Subject: kern/25416: parent interface pakets being sent out via vlanif (-> network outage)
To: None <gnats-bugs@gnats.NetBSD.org>
From: Frank Kardel <kardel@pip.acrys.com>
List: netbsd-bugs
Date: 05/01/2004 10:22:11
>Number:         25416
>Category:       kern
>Synopsis:       parent interface pakets incorrectly being sent out via vlanif (-> network outage)
>Confidential:   no
>Severity:       serious
>Priority:       medium
>Responsible:    kern-bug-people
>State:          open
>Class:          sw-bug
>Submitter-Id:   net
>Arrival-Date:   Sat May 01 08:23:00 UTC 2004
>Closed-Date:
>Last-Modified:
>Originator:     Frank Kardel
>Release:        NetBSD 2.0C
>Organization:
	
>Environment:
	
	
System: NetBSD Orcus 2.0C NetBSD 2.0C (ORCUS32) #0: Fri Apr 30 16:16:37 CEST 2004  kardel@Orcus:/usr/src/sys/arch/i386/compile/ORCUS32 i386
Architecture: i386
Machine: i386
>Description:
	pakets sent to an interface having a vlan interface attached to them are replied to via the vlan interface. Thie leads to 
	802.1Q encapsulation for the response pakets which then are sent to the wrong vlan.
>How-To-Repeat:
	Switch with a port accepting/transmitting plain and 802.1Q frames.

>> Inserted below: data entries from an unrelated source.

theorem witness_PourOverHandoverAndPeerRelayComplete :
    (∃ (s : State) (num b frags : Nat), s.twinUp = true ∧ snapHead s.twin.out = some (num, b, frags) ∧ s.twin.outNext + 1 <
      frags) ∧
    (∃ (s : State) (num b frags : Nat), s.twinUp = true ∧ snapHead s.twin.out = some (num, b, frags) ∧ frags ≤
      s.twin.outNext + 1) ∧
    (∃ (s : State) (num next n b frags : Nat) (rs recs : List SnapRec), s.twinUp = true ∧ s.twinRole = 2 ∧ s.twin.store =
      some (num, next, rs) ∧ snapHead (rs ++ recs) = some (n, b, frags) ∧ next + 1 < frags) ∧
    (∃ (s : State) (num idx : Nat) (recs : List SnapRec), s.twinUp = true ∧ s.twinRole = 2 ∧ s.twin.store = none ∧
      s.twin.bad ≠ some num) ∧
    (∃ (s : State) (num idx : Nat) (recs : List SnapRec), s.twinUp = true ∧ s.twinRole = 2 ∧ s.twin.store = none ∧
      s.twin.bad = some num) ∧
    (∃ (s : State) (d : Side), s.isTwin = true ∧ s.twin.lost = true ∧ s.byp.ports = true ∧ bitOf (s.rd TWIN.STAT_DRIVES)
      d.code = false) ∧
    (∃ (s : State) (d : Side), s.isTwin = true ∧ s.twin.lost = false ∧ s.rd TWIN.STAT_PEER_ROLE = 2 ∧ s.twin.peerRec = true
      ∧ d.code ≠ s.otp.index ∧ bitOf (s.rd TWIN.STAT_DRIVES) d.code = true) ∧
    (∃ (s : State) (p : Port), Permitted s p 0x0D 0x44 1 ∧ s.isTwin = true ∧ s.twinRole = 1 ∧ s.rd TWIN.STAT_PEER_ROLE = 2
      ∧ s.twin.peerRec = true ∧ s.twin.peerStep = true ∧ s.twin.release = none ∧ s.twin.lost = false) ∧
    (∃ (s : State) (p : Port), Permitted s p 0x0D 0x44 1 ∧ s.isTwin = true ∧ s.twinRole ≠ 1) ∧
    (∃ (s : State) (p : Port), Permitted s p 0x0D 0x8C 1 ∧ s.isTwin = true ∧ s.rd TWIN.PEER_CMD_STATUS ≠ 1 ∧ s.linkState
      .twin = 8) ∧
    (∃ (s : State) (p : Port), Permitted s p 0x0D 0x8C 1 ∧ s.isTwin = true ∧ s.rd TWIN.PEER_CMD_STATUS ≠ 1 ∧ s.linkState
      .twin ≠ 8) ∧
    (∃ (s : State) (cause data : Nat), s.twinUp = true ∧ s.rd TWIN.PEER_CMD_STATUS = 1 ∧ s.flag TWIN.PEER_ADDR_WRITE =
      false) ∧
    (∃ (s : State), s.due tPeerRelay = true ∧ s.rd TWIN.PEER_CMD_STATUS = 1) :=
  ⟨⟨{ (hub 3 1).setLinkState .twin 8 with twin := { out := [.header 9 0 1 3 900 []] } }, 9, 0, 3, by decide +kernel⟩,
    ⟨{ (hub 3 1).setLinkState .twin 8 with twin := { out := [.header 9 0 1 3 900 []], outNext := 2 } }, 9, 0, 3,
      by decide +kernel⟩,
    ⟨{ ((hub 4 1).setLinkState .twin 8).wr TWIN.STAT_ROLE 2 with twin := { store := some (9, 1, [.header 9 0 1 3 900 []]) } },
      9, 1, 9, 0, 3, [.header 9 0 1 3 900 []], [.node [1]], by decide +kernel⟩,
    ⟨{ ((hub 4 1).setLinkState .twin 8).wr TWIN.STAT_ROLE 2 with twin := {} }, 9, 1, [], by decide +kernel⟩,
    ⟨{ ((hub 4 1).setLinkState .twin 8).wr TWIN.STAT_ROLE 2 with twin := { bad := some 9 } }, 9, 1, [], by decide +kernel⟩,
    ⟨{ hub 3 1 with twin := { lost := true }, byp := { ports := true } }, .west, by decide +kernel⟩,
    ⟨{ ((hub 3 1).wr TWIN.STAT_PEER_ROLE 2).wr TWIN.STAT_DRIVES 3 with twin := { peerRec := true } }, .west,
      by decide +kernel⟩,
    ⟨{ ((hub 3 1).wr TWIN.STAT_PEER_ROLE 2).wr TWIN.STAT_ROLE 1 with twin := { peerRec := true, peerStep := true } },
      .host, by unfold Permitted; decide +kernel⟩,
    ⟨hub 3 1, .host, by unfold Permitted; decide +kernel⟩,
    ⟨(hub 3 1).setLinkState .twin 8, .host, by unfold Permitted; decide +kernel⟩,
    ⟨hub 3 1, .host, by unfold Permitted; decide +kernel⟩,
    ⟨((hub 3 1).setLinkState .twin 8).wr TWIN.PEER_CMD_STATUS 1, 0, 77, by decide +kernel⟩,
    ⟨ended ((hub 3 1).wr TWIN.PEER_CMD_STATUS 1) tPeerRelay, by decide +kernel⟩⟩

theorem witness_TimeMessagesAreSentAsTheTimeUnitSays :
    (∃ (s : State), s.timeOn = true ∧ s.isGm = true ∧ s.candidate = true ∧ s.running tSync = false ∧ s.flt.todo = [] ∧
      Plain s 1 (s.nodeId * 8192) ∧ Room s 7 1) ∧
    (∃ (s : State), s.timeOn = true ∧ s.isGm = true ∧ s.candidate = true ∧ s.running tAnnounce = false ∧ s.flt.todo = [] ∧
      Plain s 1 (s.nodeId * 8192) ∧ Room s 7 1) ∧
    (∃ (s : State), s.timeOn = true ∧ s.isGm = true ∧ s.candidate = false) ∧
    (∃ (s : State) (g : Nat), s.timeOn = true ∧ s.isGm = false ∧ s.time.known = true ∧ s.running tDreq = false ∧ s.flt.todo
      = [] ∧ s.rd TIME.STAT_GM_NODE = g ∧ g < 4096 ∧ g ≠ s.nodeId ∧ Plain s 1 (g * 8192) ∧ Room s 7 1) ∧
    (∃ (s : State) (d : Side), s.timeOn = true ∧ s.linkState (.ring d) = 8 ∧ s.forwards d = true ∧ s.running (tPdelay d) =
      false) ∧
    (∃ (s : State) (d : Side) (msg : List Byte) (t2 : Nat) (m : Ptp), s.timeOn = true ∧ s.linkState (.ring d) = 8 ∧
      s.forwards d = true ∧ parsePtp (bnat msg) = some m ∧ m.kind = ptpPdelayReq ∧ m.domain = s.rd TIME.CFG_DOMAIN ∧
      (s.txOf d).cur = .idle ∧ (s.txOf d).maint = []) ∧
    (∃ (s : State) (d : Side) (header receipt requester : List Byte) (t1 t4 : Nat) (m : Ptp), s.timeOn = true ∧ s.linkState
      (.ring d) = 8 ∧ parsePtp (bnat (header ++ receipt ++ requester)) = some m ∧ m.kind = ptpPdelayResp ∧ m.domain = s.rd
      TIME.CFG_DOMAIN ∧ Tbl.find s.time.pdelay d.code = some (m.seq, t1) ∧ ofBe ((m.body.drop 10).take 10) = ofBe (s.portId
      (portNo d))) :=
  ⟨⟨((hub 3).wr TIME.STAT_GM 1).wr TIME.CFG_GM_CAND 1, by unfold Plain Room RoomAt; decide +kernel⟩,
    ⟨((hub 3).wr TIME.STAT_GM 1).wr TIME.CFG_GM_CAND 1, by unfold Plain Room RoomAt; decide +kernel⟩,
    ⟨((hub 3).wr TIME.STAT_GM 1).wr TIME.CFG_GM_CAND 0, by decide +kernel⟩,
    ⟨{ (hub 3).wr TIME.STAT_GM_NODE 7 with time := { known := true } }, 7, by unfold Plain Room RoomAt; decide +kernel⟩,
    ⟨(hub 3).setLinkState (.ring .west) 8, .west, by decide +kernel⟩,
    ⟨(hub 3).setLinkState (.ring .west) 8, .west, (ptpOf 2 3 0 (zeros 20)).payload, 3,
      { kind := 2, domain := 0, flags := 0, corr := 0, spec0 := 0, sender := 0, seq := 3, body := zeros 20 },
      by decide +kernel⟩,
    ⟨{ (hub 3).setLinkState (.ring .west) 8 with time := { pdelay := [(1, (3, 100))] } }, .west, (ptpOf 3 3 0 (zeros 17 ++
      [5, 0, 2])).payload.take 34, ((ptpOf 3 3 0 (zeros 17 ++ [5, 0, 2])).payload.drop 34).take 10, (ptpOf 3 3 0 (zeros 17
      ++ [5, 0, 2])).payload.drop 44, 100, 400,
      { kind := 3, domain := 0, flags := 0, corr := 0, spec0 := 0, sender := 0, seq := 3, body := zeros 17 ++ [5, 0, 2] },
      by decide +kernel⟩⟩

Default VLANID for this port (plain pakets) is 1.
	NetBSD machine with ex interface and following configuration:
	Orcus: {8} ifconfig ex0
	ex0: flags=8863<UP,BROADCAST,NOTRAILERS,RUNNING,SIMPLEX,MULTICAST> mtu 1500
		capabilities=7<IP4CSUM,TCP4CSUM,UDP4CSUM>
		enabled=7<IP4CSUM,TCP4CSUM,UDP4CSUM>
		address: 00:0a:5e:06:2c:62
		media: Ethernet autoselect (100baseTX full-duplex)
		status: active
		inet 10.0.2.14 netmask 0xffffff00 broadcast 10.0.2.255
		inet6 fe80::20a:5eff:fe06:2c62%ex0 prefixlen 64 scopeid 0x1
	Orcus: {9} ifconfig vlan1
	vlan1: flags=8843<UP,BROADCAST,RUNNING,SIMPLEX,MULTICAST> mtu 1500
		vlan: 203 parent: ex0
		address: 00:0a:5e:06:2c:62
		inet 10.1.203.10 netmask 0xffffff00 broadcast 10.1.203.255
		inet6 fe80::20a:5eff:fe06:2c62%vlan1 prefixlen 64 scopeid 0xb
	Frames from the switch via VLANID 1 arrive plan in ex0.

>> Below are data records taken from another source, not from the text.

/-- A saturating counter has counted one more (R8). -/
theorem counted_satn (s : State) (n : Nat) (f : Fld) : Counted s (s.satn n f) n f := by
  refine (rdn_wrn_same s n f _ 0).trans (Nat.mod_eq_of_lt ?_)
  have := Nat.two_pow_pos f.w
  omega

/-- A write taken changes its word alone. -/
theorem prog_taken (s : State) (p : Port) (e b w v : Nat) (hw : w < 2048) :
    let t := State.emit { s.heard p with
      prog := Tbl.set 0 (s.heard p).prog ((2 * e + b) * 2048 + w) (v % 2 ^ 32) } (done p)
    t.progWord e b w = v % 2 ^ 32 ∧ (∀ a, a ≠ (2 * e + b) * 2048 + w → Tbl.get 0 t.prog a = Tbl.get 0 s.prog a) ∧
      t = { s.heard p with prog := t.prog, sent := s.sent ++ [done p] } := by
  have hprog : (s.heard p).prog = s.prog := by
    obtain ⟨ts, h⟩ := heard_frame s p
    rw [h]
  refine ⟨?_, fun a ha => ?_, ?_⟩
  · rw [State.progWord, Nat.mod_eq_of_lt hw]
    exact get_set_same 0 _ _ _
  · rw [← hprog]
    exact get_set_other 0 _ _ _ _ ha
  · rw [← heard_sent s p]
    rfl

/-- A write refused is counted. -/
theorem prog_refused (s : State) (p : Port) (e : Nat) :
    let t := ((s.heard p).satn e ENG.PB_WREJ_COUNT).emit (done p)
    Counted s t e ENG.PB_WREJ_COUNT ∧ t.prog = s.prog ∧ RegsBut s t [ENG.PB_WREJ_COUNT.key e 0] ∧
      t = { s.heard p with regs := t.regs, sent := s.sent ++ [done p] } := by
  obtain ⟨ts, h⟩ := heard_frame s p
  rw [h]
  exact ⟨counted_satn s e _, rfl, regsBut_wrn s e _ _ 0 (by simp), rfl⟩

/-! ### The statement -/

/-- Settles O38: each clause is what the lemma above says its command does, from the state the clause names. -/
theorem framersAndProgramMemoryComplete : Obligations.FramersAndProgramMemoryComplete := by
  unfold Obligations.FramersAndProgramMemoryComplete
  refine ⟨?_, ?_, ?_, ?_, ?_, ?_, ?_, ?_⟩
  case refine_1 =>
    rintro s e c _ _ _ - - htodo htwin hwhole rfl hws hrx hhdr rfl htc rfl hnode hplain hrep hroom
    obtain ⟨t, hexec, hctx, hbut, hqueued⟩ :=
      framerEmit_plain s e c htodo hwhole hrx ⟨htwin, hws, hhdr, htc, hnode, hplain, hrep, hroom⟩
    refine ⟨t, hexec, by rw [hctx], by rw [hctx], hbut, queued_mono hqueued fun x hx => ?_⟩
    obtain ⟨htc', hdest, hsrc, hpay, -⟩ := putOnRing_fields hx
    exact ⟨htc', hdest, hsrc, hpay⟩
  case refine_2 =>
    intro s f e c hctx hown htodo hstore hresp hrefuse htc hlen hword hunavail hhdr
    have htakes : TakesPacket s f e c := ⟨hctx, hown, hstore, hresp, hrefuse, htc, hlen, hword, hunavail, hhdr⟩
    refine ⟨fun hfifo => ?_, fun w hfifo hempty hw hfree => ?_⟩
    · obtain ⟨t, hexec, ⟨_, _, _, rfl⟩, hbut, hx⟩ := framerRx_held htakes htodo hfifo
      exact ⟨_, hexec, hbut, hx, rfl⟩
    · obtain ⟨t, hexec, -, hbut, hx⟩ := framerRx_unpacked htakes htodo hfifo hempty hw hfree
      exact ⟨t, hexec, hbut, by rw [hx], by rw [hx, ← hempty]⟩
  case refine_3 =>
    intro s f hctx hsub htodo hresp hrefuse hnode hplain hroom
    obtain ⟨t, hexec, hcount, hctxs, hqueued⟩ := framerRx_absent hctx hsub htodo hresp hrefuse hnode hplain hroom
    refine ⟨t, hexec, hcount, hctxs, queued_mono hqueued fun x hx => ?_⟩
    obtain ⟨-, hdest, -, hpay, href⟩ := putOnRing_fields hx
    exact ⟨hdest, href, by rw [hpay]; rfl⟩
  case refine_4 =>
    intro s e c q w htodo hfifo hstore hw hdone hwack hfree
    obtain ⟨t, hexec, -, hbut, hx⟩ := framerUnpack_one s e c q w htodo hfifo hstore hw hdone hwack hfree
    exact ⟨t, hexec, hbut, hx⟩
  case refine_5 =>
    intro s e c r _ hdue htodo hread hresp hrefuse hnode hplain hroom
    obtain ⟨t, hexec, hctx, hbut, hrun, hqueued⟩ :=
      readPendTimeout_due s e c r hdue htodo hread hresp hrefuse hnode hplain hroom
    refine ⟨t, hexec, hctx, hbut, hrun, queued_mono hqueued fun x hx => ?_⟩
    obtain ⟨-, hdest, -, hpay, href⟩ := putOnRing_fields hx
    exact ⟨hdest, href, by rw [hpay]; rfl⟩
  case refine_6 =>
    intro s p e base count he hlow hbase hcount htop hperm
    refine ⟨fun hfree => ?_, fun hsome hclash => ?_⟩
    · exact ⟨_, subaWrite_free s p e base count he hlow hbase hcount htop hperm hfree,
        suba_taken s p e _ base count hbase hcount⟩
    · refine ⟨_, subaWrite_clash s p e base count he hlow hbase hcount htop hperm hsome hclash, ?_, fun k hk => ?_⟩
      · exact (event_raise (s.heard p) (engPage e) 13 13 (by decide)).trans rfl
      · exact (regsBut_raise (s.heard p) (engPage e) 13 k hk).trans (by rw [heard_regs])
  case refine_7 =>
    intro s p e b w v he hb hw harr hcredit hjudge
    refine ⟨fun hlive hother => ?_, fun hrej => ?_⟩
    · have hexec := exec_programMemoryWrite s p e b w v he hb hw harr hcredit hjudge
      rw [writeProg_takes _ e b w v (by simpa only [heard_bank, heard_flagn] using hlive)
        (by simpa only [heard_bank, heard_flagn] using hother)] at hexec
      exact ⟨_, hexec, prog_taken s p e b w v hw⟩
    · have hexec := exec_programMemoryWrite s p e b w v he hb hw harr hcredit hjudge
      rw [writeProg_refuses _ e b w v (by simpa only [heard_bank, heard_flagn] using hrej)] at hexec
      exact ⟨_, hexec, prog_refused s p e⟩
  case refine_8 =>
    intro s p e b w v hout
    exact if_pos hout

end Sys2Proof.Proofs
end

section
/-! PROOFS. What events, queues, links, channels and domains leave alone of the mode, the start sequence and the request
in progress (R23, R446, R453). -/

namespace Sys2Proof.Proofs

open Sys2Proof.Machine Sys2Proof.Safety Sys2Proof.Laws

/-! ### The relation -/

/-- The fields in which the mode, the start sequence, resets, the state of the time unit, the bus voltage and the root key
show: nothing that happens to queues, links, channels or domains writes them. -/
def startFields : List Fld :=
  [DEVICE.MODE_STAT_MODE, DEVICE.MODE_STAT_PREV, DEVICE.MODE_STAT_REFUSE_CAUSE, DEVICE.START_STAT_STEP,
    DEVICE.START_STAT_NO_KEY, DEVICE.RESET_CAUSE_WARM, DEVICE.RESET_CAUSE_DEBUG, DEVICE.LOSS_CNT_COUNT, LINE.V_BUS_CODE,
    KEYS.ROOT_STAT_PRESENT, KEYS.ROOT_STAT_COPY, TIME.STAT_STATE, TIME.CTRL_STEP_ARM, DEVICE.RESET_CAUSE_POWER_UP]

/-- A field of page `f.page + n` that is none of these but for those at the listed places, nor INT_STAT or BLK_CTRL of a
page. -/
abbrev ApartBut (but : List Nat) (f : Fld) (n : Nat) : Prop :=
  (f.off < 4096 ∧ f.lo < 64) ∧ f.off ≠ HDR.INT_STAT_EVENTS.off ∧ f.off ≠ HDR.BLK_CTRL_ENABLE.off ∧
    ∀ g ∈ startFields, place g 0 ∉ but → place g 0 ≠ place f n

/-- A field of page `f.page + n` that is none of these at all. -/
abbrev Apart (f : Fld) (n : Nat) : Prop := ApartBut [] f n

/-- `t` has the mode, the steps of the start sequence and the request of `s`, but for the fields at the listed places, and
on the pages of PD0 no fewer events and blocks enabled. With `quiet` no evaluation of the budget has been asked for; with
`lit` the same domains are on. -/
structure Steady (but : List Nat) (quiet lit : Bool) (s t : State) : Prop where
  mono : t.mono = s.mono
  modeU : t.modeU = { s.modeU with saving := t.modeU.saving }
  todo : t.flt.todo = s.flt.todo
  root : t.gcm.root = s.gcm.root
  okAt : t.brk.okAt = s.brk.okAt
  domain : Tbl.find t.timers tDomain = Tbl.find s.timers tDomain
  fields : ∀ g ∈ startFields, place g 0 ∉ but → t.rd g = s.rd g
  events : ∀ pg b, pageDomain pg = 0 → b < 32 → event s pg b = true → event t pg b = true
  enabled : ∀ pg, pageDomain pg = 0 → s.enabled pg = true → t.enabled pg = true
  wake : quiet = true → t.bud.wake = s.bud.wake
  pd : lit = true → t.pd = s.pd

theorem startFields_off : ∀ g ∈ startFields, (g.off < 4096 ∧ g.lo < 64) ∧ g.off ≠ HDR.INT_STAT_EVENTS.off ∧
    g.off ≠ HDR.BLK_CTRL_ENABLE.off := by decide

namespace Steady

variable {X : List Nat} {q l : Bool} {s t u : State}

	Frames from the switch via VLANID 203 arrive as 802.1Q frames arrive as such on ex0 and are passed on to vlan1-inteface.
	This works fine.
	Now to the problem:
	A TCP connection setup on VLANID 1 goes wrong. The SYN paket arrives correctly on ex0 - but the SYN/ACK is being sent as
	802.1Q frame via the vlan1 interface. According the ifconfig vlan1 I wouldn't expect a paket matching the interface configuration
	of ex0 to be transmitted via the vlan1 interface.
	See following trace:

	tcpdump -s 512 -v -n -i ex0 host 10.0.3.9 or \( vlan and host 10.0.3.9 \)

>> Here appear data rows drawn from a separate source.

-- ==== Sys2Proof/Machine/Formats.lean ====
section
/-! DEFINITION. Byte layouts of control frames and uplink frames, and the two CRCs (Chapter 10). -/

namespace Sys2Proof.Machine

/-! ## Fields -/

/-- The low byte of a number. -/
def byteOf (n : Nat) : Byte := BitVec.ofNat 8 n

/-- A number as so many bytes, most significant first (00, section 4.7). -/
def bigEndian : Nat → Nat → List Byte
  | 0, _ => []
  | size + 1, n => byteOf (n / 256 ^ size) :: bigEndian size n

/-- The number that bytes spell, most significant first. -/
def numberOf (bytes : List Byte) : Nat := bytes.foldl (fun n b => n * 256 + b.toNat) 0

/-- The number in `size` bytes from an offset on. -/
def field (bytes : List Byte) (offset size : Nat) : Nat := numberOf ((bytes.drop offset).take size)

/-- A timecode in four bytes (Table 10-2). -/
def timecodeBytes (t : Timecode) : List Byte := [byteOf t.hh, byteOf t.mm, byteOf t.ss, byteOf t.ff]

/-- The timecode in four bytes from an offset on (Table 10-2). -/
def timecodeField (bytes : List Byte) (offset : Nat) : Timecode :=
  ⟨field bytes offset 1, field bytes (offset + 1) 1, field bytes (offset + 2) 1, field bytes (offset + 3) 1⟩

/-! ## CRCs -/

/-- One bit into a CRC, most significant bit first (R206, R207). -/
def crcBit {w : Nat} (generator crc : BitVec w) (bit : Bool) : BitVec w :=
  if crc.msb != bit then (crc <<< 1) ^^^ generator else crc <<< 1

/-- One byte into a CRC, most significant bit first. -/
def crcByte {w : Nat} (generator crc : BitVec w) (b : Byte) : BitVec w :=
  [7, 6, 5, 4, 3, 2, 1, 0].foldl (fun crc i => crcBit generator crc (b.getLsbD i)) crc

/-- CRC-16: generator 1021H, initial value FFFFH, no final inversion (R206). -/
def crc16 (bytes : List Byte) : BitVec 16 := bytes.foldl (crcByte 0x1021#16) 0xFFFF#16

/-- CRC-32: generator 04C11DB7H, initial value FFFFFFFFH, inverted at the end (R207). -/
def crc32 (bytes : List Byte) : BitVec 32 := ~~~(bytes.foldl (crcByte 0x04C11DB7#32) 0xFFFFFFFF#32)

/-! ## Uplink frames -/

/-- Kind values (Table 10-6). -/
def kindCredit : Byte := 0x01
def kindHello : Byte := 0x02
def kindHelloReply : Byte := 0x03
def kindRetryMark : Byte := 0x04
def kindClose : Byte := 0x05
def kindAudio : Byte := 0x10
def kindVideo : Byte := 0x11
def kindReturnAudio : Byte := 0x30
def kindClipConfirm : Byte := 0x31
def kindHomeMessage : Byte := 0x32

/-- Kind values of the clip items (Table 10-6). -/
def kindOfItem : ClipItem → Byte
  | .start => 0x20
  | .data => 0x21
  | .mark => 0x22
  | .damaged => 0x23
  | .resend => 0x24
  | .abort => 0x25
  | .finish => 0x26

/-- Kinds 01H to 05H are the control kinds (R208). -/
def isControlKind (kind : Byte) : Bool := decide (1 ≤ kind.toNat) && decide (kind.toNat ≤ 5)

/-- The fewest cells that hold a payload, ceil((payload + 16) / 32) (10, section 10.2). -/
def cellsFor (payload : Nat) : Nat := (payload + 47) / 32

/-- The flags byte of a head (Table 10-5). -/
def flagsByte (retryRequest last truncated : Bool) : Byte :=
  byteOf ((if retryRequest then 128 else 0) + (if last then 64 else 0) + (if truncated then 32 else 0))

/-- Head, payload area and the first four tail bytes of a frame: what its CRC-32 covers (R207). -/
def coveredBytes (c : FrameContents) (t : FrameTail) : List Byte :=
  [c.kind, byteOf ((c.cells - 1) * 17), c.stream, flagsByte t.retryRequest c.last c.truncated]
    ++ bigEndian 2 c.sequence.toNat ++ bigEndian 2 c.payload.length
    ++ c.payload ++ List.replicate (32 * c.cells - 16 - c.payload.length) 0
    ++ byteOf t.creditReturn :: bigEndian 3 (t.sendPointer.toNat * 4096 + t.ackPointer.toNat)

/-- The CRC-32 of a frame; a poisoned frame carries its complement (R207). -/
def frameSeal (c : FrameContents) (t : FrameTail) : BitVec 32 :=
  if t.poisoned then ~~~(crc32 (coveredBytes c t)) else crc32 (coveredBytes c t)

/-- The bytes of a frame on the path port (Table 10-5). -/
def frameBytes (f : PathFrame) : List Byte :=
  coveredBytes f.contents f.tail ++ bigEndian 4 (frameSeal f.contents f.tail).toNat

/-- How the CRC-32 of a frame from home compares (R165, check 2). -/
inductive Seal where
  | whole | poisoned | bad
  deriving DecidableEq, Repr

/-- A frame from home as the part reads it (R208). -/
structure HomeFrame where
  kind         : Byte
  cells        : Nat
  lengthOk     : Bool
  stream       : Byte
  retryRequest : Bool
  sequence     : Seq
  count        : Nat
  payload      : List Byte
  creditReturn : Nat
  sendPointer  : Nat
  ackPointer   : Nat
  crc          : Seal
  deriving DecidableEq, Repr

/-- The two length fields of a head agree (R208). -/
def lengthsAgree (bytes : List Byte) : Bool := field bytes 1 1 / 16 == field bytes 1 1 % 16

/-- The length in cells that a head gives: the upper nibble of byte 1 plus 1 (R208). -/
def headCells (bytes : List Byte) : Nat := field bytes 1 1 / 16 + 1

/-- The fields of a frame from home that fills the given bytes (R208). -/
def readHomeFrame (bytes : List Byte) : HomeFrame :=
  let cells := headCells bytes
  let size := 32 * cells
  let kind := byteOf (field bytes 0 1)
  let count := field bytes 6 2
  let received := BitVec.ofNat 32 (field bytes (size - 4) 4)
  let correct := crc32 (bytes.take (size - 4))
  let pointers := field bytes (size - 7) 3
  { kind := kind
    cells := cells
    lengthOk := lengthsAgree bytes && decide (count ≤ size - 16) && (!isControlKind kind || cells == 1)
    stream := byteOf (field bytes 2 1)
    retryRequest := decide (128 ≤ field bytes 3 1)
    sequence := BitVec.ofNat 16 (field bytes 4 2)
    count := count
    payload := (bytes.drop 8).take count
    creditReturn := field bytes (size - 8) 1
    sendPointer := pointers / 4096
    ackPointer := pointers % 4096
    crc := if received = correct then .whole else if received = ~~~correct then .poisoned else .bad }

/-! ## Control frames -/

/-- The requests in the order of Table 9-5; kind values number them from 01H (10, section 10.1). -/
def requestKinds : List RequestKind :=
  [.setTimecode, .setReference, .cueAdd, .cueCancel, .cueList, .inputInfo, .coderSet, .coderInfo, .pathRate,
   .clipShare, .budgetInfo, .storeSet, .storeInfo, .segmentInfo, .timelineInfo, .clipOpen, .clipClose, .clipMark,
   .clipLabel, .clipRate, .clipSend, .clipHold, .clipRelease, .clipDiscard, .clipTimeout, .clipInfo, .clipList,
   .embedSet, .busSet, .channelSet, .sendSet, .sceneStore, .sceneRecall, .outputSet, .meterSet, .returnSet,
   .streamSet, .mixerInfo, .pathOpen, .pathClose, .pathSet, .pathInfo, .sendInfo, .noticeSet, .status, .reset]

/-- The kind value of a request. -/
def kindOfRequest (k : RequestKind) : Byte := byteOf (requestKinds.idxOf k + 1)

/-- The request that a kind value names, if any (R196). -/
def requestOfKind (kind : Byte) : Option RequestKind :=
  if kind.toNat = 0 then none else requestKinds[kind.toNat - 1]?

/-- Kind of a reply and of a notice (10, section 10.1). -/
def kindReply : Byte := 0xF0
def kindNotice : Byte := 0xF1

/-- Result codes are numbered in the order of Table 9-4 from 00H (10, section 10.1). -/
def codeByte : ResultCode → Byte
  | .ok => 0
  | .accepted => 1
  | .busy => 2
  | .badKind => 3
  | .badLength => 4
  | .badValue => 5
  | .badState => 6
  | .noRoom => 7
  | .notFound => 8
  | .notReady => 9

/-- The bytes of a control frame of a kind, a tag and a body (Table 10-1). -/
def controlFrameBytes (kind tag : Byte) (body : List Byte) : List Byte :=
  let covered := bigEndian 2 (body.length + 2) ++ kind :: tag :: body
  0xC5 :: (covered ++ bigEndian 2 (crc16 covered).toNat)

/-- The contents bytes of a reply: present for OK and ACCEPTED, at most 1018 bytes (R198, notes/assumptions/10.md). -/
def replyBytes (r : Reply) : List Byte :=
  match r.code, r.contents with
  | _, .none => []
  | .ok, contents | .accepted, contents => (Config.replyContents contents).take 1018
  | _, _ => []

/-- The bytes of a frame the part sends on the control line (Table 10-3). -/
def lineFrameBytes : LineFrame → List Byte
  | .busy tag kind => controlFrameBytes kindReply tag [codeByte .busy, kind]
  | .reply tag kind reply => controlFrameBytes kindReply tag (codeByte reply.code :: kind :: replyBytes reply)
  | .notice n =>
    controlFrameBytes kindNotice 0
      (byteOf (category n.body) :: byteOf (kindNumber n.body) :: timecodeBytes n.timecode
        ++ (Config.noticeContents n.body).take 1014)

/-- The contents take at most 1018 bytes as they are laid out (R198). -/
def fits (contents : ReplyContents) : Bool := decide ((Config.replyContents contents).length ≤ 1018)

/-- As many whole entries as fit, in order, with the count of entries left out (R198). -/
def fitEntries {α : Type} (build : List α → Nat → ReplyContents) (entries : List α) : ReplyContents :=
  longest entries.length
where
  /-- The longest prefix of at most so many entries that fits. -/
  longest : Nat → ReplyContents
    | 0 => build [] entries.length
    | n + 1 =>
      let contents := build (entries.take (n + 1)) (entries.length - (n + 1))
      if fits contents then contents else longest n

end Sys2Proof.Machine
end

	tcpdump: listening on ex0
	09:51:59.870167 10.0.3.9.65520 > 10.0.2.14.22: P [tcp sum ok] 3427045988:3427046036(48) ack 3769364932 win 33580 <nop,nop,timestamp 135 17> (DF) [tos 0x10]  (ttl 62, id 23113, len 100)
	09:51:59.870360 802.1Q vlan#203 P0 10.0.2.14.22 > 10.0.3.9.65520: P [tcp sum ok] 1:49(48) ack 48 win 33580 <nop,nop,timestamp 136 135> (DF) [tos 0x10]  (ttl 64, id 421, len 100)
	09:51:59.870395 802.1Q vlan#203 P0 10.0.2.14.22 > 10.0.3.9.65520: P [tcp sum ok] 49:97(48) ack 48 win 33580 <nop,nop,timestamp 136 135> (DF) [tos 0x10]  (ttl 64, id 16033, len 100)
	09:51:59.978784 10.0.3.9.65520 > 10.0.2.14.22: . [tcp sum ok] ack 97 win 33532 <nop,nop,timestamp 136 136> (DF) [tos 0x10]  (ttl 62, id 23115, len 52)
	09:53:16.686514 10.0.3.9.65520 > 10.0.2.14.22: P [tcp sum ok] 48:96(48) ack 97 win 33580 <nop,nop,timestamp 289 136> (DF) [tos 0x10]  (ttl 62, id 23314, len 100)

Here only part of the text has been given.